→ **REQUIRED ACTION**: Going through the material below, please gather all lines with the word "outside" in them.

- - -

theorem getLsbD_eq_false_iff (w : CmdWord) (k : Nat) : w.getLsbD k = false ↔ w.extractLsb' k 1 = 0 := by
  simp [BitVec.eq_of_getLsbD_eq_iff]

theorem decode_construct_iff (w : CmdWord) : (∃ autoDraw n, decode w = .ok (.construct autoDraw n)) ↔
    fieldRsv w = 0 ∧ fieldOp w = 1 ∧ fieldF0 w = 0 ∧ fieldB w = 0 ∧ fieldCR w = 0 ∧ fieldCG w = 0 ∧
      fieldCB w = 0 := by
  simp [decode_eq_ok]

theorem decode_set_iff (w : CmdWord) : (∃ index red green blue, decode w = .ok (.set index red green blue)) ↔
    fieldRsv w = 0 ∧ fieldOp w = 2 ∧ fieldF1 w = 0 ∧ fieldF0 w = 0 ∧ fieldB w = 0 := by
  simp [decode_eq_ok]

theorem decode_fill_iff (w : CmdWord) : (∃ hasStart hasEnd start stop red green blue,
      decode w = .ok (.fill hasStart hasEnd start stop red green blue)) ↔
    fieldRsv w = 0 ∧ fieldOp w = 3 ∧ (fieldF1 w = 0 → fieldA w = 0) ∧ (fieldF0 w = 0 → fieldB w = 0) := by
  simp [decode_eq_ok]

/-- A word stands for a well-formed command exactly where it is that command's encoding. -/
theorem decode_eq_ok_iff_eq_encode {i : Instr} (wf : i.wf = true) (w : CmdWord) :
    decode w = .ok i ↔ w = encode i :=
  ⟨fun legal => (encodeOfDecode w i legal).2.symm, fun eq => eq ▸ decode_encode wf⟩

theorem encode_draw : encode .draw = 0x400000000000000000000000#96 := by decide

theorem encode_configure : encode .configure = 0x500000000000000000000000#96 := by decide

/-- Settles O4: under its mask a row asks for the fields that its decoder asks for. -/
theorem decodeMatchesOpcodeTable : Obligations.DecodeMatchesOpcodeTable := by
  intro w
  refine ⟨?_, ?_, ?_, ?_, ?_⟩
  · rw [matches_construct_row, decode_construct_iff]
  · rw [matches_set_row, decode_set_iff]
  · rw [matches_fill_row, decode_fill_iff, getLsbD_eq_false_iff, getLsbD_eq_false_iff, and_assoc]
    rfl
  · rw [← encode_draw, decode_eq_ok_iff_eq_encode rfl]
  · rw [← encode_configure, decode_eq_ok_iff_eq_encode rfl]

/-! ### The illegal words (R63, R64, R65) -/

theorem decode_error_iff (w : CmdWord) : (∃ e, decode w = .error e) ↔ ¬ ∃ i, decode w = .ok i := by
  cases decode w <;> simp

/-- The low 48 bits of a word are its three channel fields (R60). -/
theorem channels_eq_append (w : CmdWord) : w.extractLsb' 0 48 = fieldCR w ++ (fieldCG w ++ fieldCB w) := by
  have low : fieldCG w ++ fieldCB w = w.extractLsb' 0 32 := BitVec.extractLsb'_append_extractLsb'_eq_extractLsb' rfl
  rw [low]
  exact (BitVec.extractLsb'_append_extractLsb'_eq_extractLsb' (x := w) (start₁ := 0) (len₁ := 32) rfl).symm

theorem channels_eq_zero_iff (w : CmdWord) :
    w.extractLsb' 0 48 = 0 ↔ fieldCR w = 0 ∧ fieldCG w = 0 ∧ fieldCB w = 0 := by
  rw [channels_eq_append]
  simp only [← BitVec.toNat_inj, toNat_append_add, BitVec.ofNat_eq_ofNat, BitVec.toNat_ofNat, Nat.zero_mod]
  omega

/-- Where a word is legal, by the number of its OP. -/
theorem decode_ok_iff (w : CmdWord) : (∃ i, decode w = .ok i) ↔ fieldRsv w = 0 ∧
    (((fieldOp w).toNat = 1 ∧ fieldF0 w = 0 ∧ fieldB w = 0 ∧ w.extractLsb' 0 48 = 0) ∨
      ((fieldOp w).toNat = 2 ∧ fieldF1 w = 0 ∧ fieldF0 w = 0 ∧ fieldB w = 0) ∨
      ((fieldOp w).toNat = 3 ∧ (fieldF1 w = 0 → fieldA w = 0) ∧ (fieldF0 w = 0 → fieldB w = 0)) ∨
      (((fieldOp w).toNat = 4 ∨ (fieldOp w).toNat = 5) ∧ fieldF1 w = 0 ∧ fieldF0 w = 0 ∧ fieldA w = 0 ∧
        fieldB w = 0 ∧ w.extractLsb' 0 48 = 0)) := by
  simp only [decode_eq_ok, exists_and_left, exists_or, exists_eq, and_true, channels_eq_zero_iff, or_and_right,
    ← BitVec.toNat_inj (x := fieldOp w)]
  rfl

/-- Settles O5: the negation of where a word is legal, OP by OP. -/
theorem illegalWordsAreReserved : Obligations.IllegalWordsAreReserved := by
  intro w
  rw [decode_error_iff, decode_ok_iff]
  simp only [fieldOp, fieldF1, fieldF0, fieldRsv, fieldA, fieldB]
  generalize (w.extractLsb' 92 4).toNat = op
  have ops : op = 0 ∨ op = 1 ∨ op = 2 ∨ op = 3 ∨ op = 4 ∨ op = 5 ∨ 6 ≤ op := by omega
  rcases ops with rfl | rfl | rfl | rfl | rfl | rfl | reserved
  · simp
  · simp [-not_and, not_and_or]
  · simp [-not_and, not_and_or]
  · simp [-not_and, not_and_or]
  · simp [-not_and, not_and_or]
  · simp [-not_and, not_and_or]
  · simp only [reserved, true_or, or_true, iff_true]
    omega

/-! ### The assembler (R67, R68) -/

theorem asmIndex_eq_some_iff {x : Int} {v : Half} :
    asmIndex x = some v ↔ (-32768 ≤ x ∧ x ≤ 65535) ∧ BitVec.ofInt 16 x = v := by
  simp only [asmIndex, Option.ite_none_right_eq_some, Option.some.injEq]

theorem asmChannel_eq_some_iff {x : Int} {v : Half} :
    asmChannel x = some v ↔ (-32768 ≤ x ∧ x ≤ 32767) ∧ BitVec.ofInt 16 x = v := by
  simp only [asmChannel, Option.ite_none_right_eq_some, Option.some.injEq]

/-- What the assembler takes a SET for: each operand on its own. -/
theorem assemble_set_eq_some_iff {i r g b : Int} {c : Instr} : assemble (.set i r g b) = some c ↔
    ((-32768 ≤ i ∧ i ≤ 65535) ∧ (-32768 ≤ r ∧ r ≤ 32767) ∧ (-32768 ≤ g ∧ g ≤ 32767) ∧ (-32768 ≤ b ∧ b ≤ 32767)) ∧
      c = .set (BitVec.ofInt 16 i) (BitVec.ofInt 16 r) (BitVec.ofInt 16 g) (BitVec.ofInt 16 b) := by
  simp only [assemble, Option.bind_eq_bind, Option.pure_def, Option.bind_eq_some_iff, asmIndex_eq_some_iff,
    asmChannel_eq_some_iff, Option.some.injEq]
  constructor
  · rintro ⟨_, ⟨index, rfl⟩, _, ⟨red, rfl⟩, _, ⟨green, rfl⟩, _, ⟨blue, rfl⟩, rfl⟩
    exact ⟨⟨index, red, green, blue⟩, rfl⟩
  · rintro ⟨⟨index, red, green, blue⟩, rfl⟩
    exact ⟨_, ⟨index, rfl⟩, _, ⟨red, rfl⟩, _, ⟨green, rfl⟩, _, ⟨blue, rfl⟩, rfl⟩

/-- A channel operand in range is read back signed (R62). -/
theorem toInt_ofInt_of_channel {x : Int} (range : -32768 ≤ x ∧ x ≤ 32767) : (BitVec.ofInt 16 x).toInt = x :=
  BitVec.toInt_ofInt_eq_self (by decide) (by omega) (by omega)

/-- An index operand is encoded modulo 2^16 (R67). -/
theorem toNat_ofInt_half (x : Int) : ((BitVec.ofInt 16 x).toNat : Int) = x % 65536 := by
  rw [BitVec.toNat_ofInt]
  omega

/-- Settles O7, by what the assembler takes a SET for. -/
theorem assemblerOperandRanges : Obligations.AssemblerOperandRanges := by
  intro i r g b
  refine ⟨fun ranges => ?_, fun outside => ?_⟩
  · have taken := assemble_set_eq_some_iff.mpr ⟨ranges, rfl⟩
    obtain ⟨_, red, green, blue⟩ := ranges
    exact ⟨_, _, _, _, taken, toNat_ofInt_half i, toInt_ofInt_of_channel red, toInt_ofInt_of_channel green,
      toInt_ofInt_of_channel blue⟩
  · exact Option.eq_none_iff_forall_ne_some.mpr fun c taken => outside (assemble_set_eq_some_iff.mp taken).1

/-- Every channel of black is in range, so no diagnostic is due (R85, R86). -/
theorem diagEvents_black : diagEvents 0 0 0 = [] := by decide

theorem block_black_eq_waves (c : Config) : block c 0 0 0 = wave c 0 ++ wave c 0 ++ wave c 0 := rfl

/-- A FILL without start and end writes every slot of a constructed block (R103). -/
theorem exec_fill_all (hi : RunInv s) (built : s.constructed = true) (red green blue : Half) :
    exec (.fill false false 0 0 red green blue) s = .next (writePixels 0 s.frameSize.toNat red green blue s) := by
  obtain ⟨nonempty, _⟩ := hi.size built
  have done : Completes (.fill false false 0 0 red green blue) s _ :=
    .fill (first := 0) (last := s.frameSize.toNat - 1) built rfl rfl (by omega) (by omega)
  rw [exec_of_completes done]
  congr 2; omega

/-- Settles O8: CLEAR is the FILL of black over every slot. -/
theorem clearBlacksEveryPixel : Obligations.ClearBlacksEveryPixel := by
  refine ⟨rfl, fun i s clear hi built => ?_⟩
  obtain rfl : _ = i := Option.some.inj clear
  refine ⟨_, exec_fill_all hi built 0 0 0, ?_, fun p hp => ?_⟩
  · rw [writePixels_trace, diagEvents_black, List.append_nil]
  · rw [writePixels_buf, slot_fillSlots _ hi.canonical _ _ _ (length_block ..), if_pos (by omega),
      block_black_eq_waves]

/-! ### An illegal word at the command port (R65, R142) -/

/-- Settles O51: the step takes the word from its stream and raises the fault. -/
theorem illegalWordFaults : Obligations.IllegalWordFaults := by
  intro s w e running free one illegal
  have faults := (step_of_runs running (.accepted free one)).trans (runWord_of_illegal illegal _)
  exact ⟨_, faults, rfl, rfl, raiseFault_answered .., rfl, rfl, rfl, rfl, rfl, rfl, rfl, rfl, rfl, rfl, rfl⟩

end Sys2Proof.Machine

/-! The statements of 40_waveform_table.md: the bytes of a waveform (R81), coercion (R85), the ROM-free expander (R89),
and a ROM that no step changes (R82). -/

namespace Sys2Proof.Machine

variable {s t r : State}

/-! ### A block byte by byte (R88, R89) -/

/-- Channel q of a block's colors, in the order green, red, blue (R88). -/
theorem ite_channel_eq_getD {α : Type} (green red blue d : α) {q : Nat} (hq : q < 3) :
    (if q = 0 then green else if q = 1 then red else blue) = [green, red, blue].getD q d := by
  match q, hq with
  | 0, _ => rfl
  | 1, _ => rfl
  | 2, _ => rfl

/-- The direct form's multiplexer: byte k is chosen by bit 7 − (k mod 8) of channel k div 8 (R89). -/
theorem blockByteDirect_eq_bitByte (c : Config) (red green blue : Half) {k : Nat} (hk : k < 24) :
    blockByteDirect c red green blue k =
      bitByte c (([(coerce green).1, (coerce red).1, (coerce blue).1].getD (k / 8) 0).getLsbD (7 - k % 8)) := by
  rw [← ite_channel_eq_getD _ _ _ _ (by omega : k / 8 < 3)]
  rfl

/-- Byte i of the q-th of three waveforms in a row. -/
theorem three_waves_getElem? (c : Config) (green red blue : Byte) {q i : Nat} (hq : q < 3) (hi : i < 8) :
    (wave c green ++ wave c red ++ wave c blue)[8 * q + i]? =
      some (bitByte c (([green, red, blue].getD q 0).getLsbD (7 - i))) := by
  match q, hq with
  | 0, _ =>
    rw [List.append_assoc, List.getElem?_append_left (by simpa using hi), Nat.zero_add]
    exact wave_getElem? c green i hi
  | 1, _ =>
    rw [List.append_assoc, List.getElem?_append_right (by simp), List.getElem?_append_left (by simp; omega),
      length_wave, Nat.add_sub_cancel_left]
    exact wave_getElem? c red i hi
  | 2, _ =>
    rw [List.getElem?_append_right (by simp), List.length_append, length_wave, length_wave, Nat.add_sub_cancel_left]
    exact wave_getElem? c blue i hi

/-- Byte k of a block is chosen by bit 7 − (k mod 8) of channel k div 8 (R88). -/
theorem block_getElem? (c : Config) (red green blue : Half) {k : Nat} (hk : k < 24) :
    (block c red green blue)[k]? = some
      (bitByte c (([(coerce green).1, (coerce red).1, (coerce blue).1].getD (k / 8) 0).getLsbD (7 - k % 8))) := by
  have bytes := three_waves_getElem? c (coerce green).1 (coerce red).1 (coerce blue).1
    (by omega : k / 8 < 3) (Nat.mod_lt k (by decide : 0 < 8))
  rwa [Nat.div_add_mod] at bytes

/-- Settles O12: the ROM form and the direct form choose byte k by the same bit. -/
theorem blockDirectForm : Obligations.BlockDirectForm := by
  intro c red green blue
  refine ⟨length_block .., fun k hk => ⟨?_, block_getElem? c red green blue hk⟩⟩
  rw [block_getElem? c red green blue hk, blockByteDirect_eq_bitByte c red green blue hk]

/-! ### No step changes a parameter (R7, R82) -/

theorem Completes.params {i : Instr} (h : Completes i s t) : t.params = s.params := by
  cases h with
  | construct => exact (respond_params ..).trans (construct_params ..)
  | constructAndDraw => exact constructAndDraw_params ..
  | set | fill => exact writePixels_params ..
  | draw => exact drawFrame_params ..
  | configure => exact sendConfigure_params ..

theorem RunsTo.params (h : RunsTo r t) : t.params = r.params := by
  cases h with
  | faulted => exact raiseFault_params ..
  | held => exact holdCommand_params ..
  | completed completes => exact completes.params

- - -

→ **OUTPUT FOR THIS EXERCISE**:
  refine ⟨fun ranges => ?_, fun outside => ?_⟩
  · exact Option.eq_none_iff_forall_ne_some.mpr fun c taken => outside (assemble_set_eq_some_iff.mp taken).1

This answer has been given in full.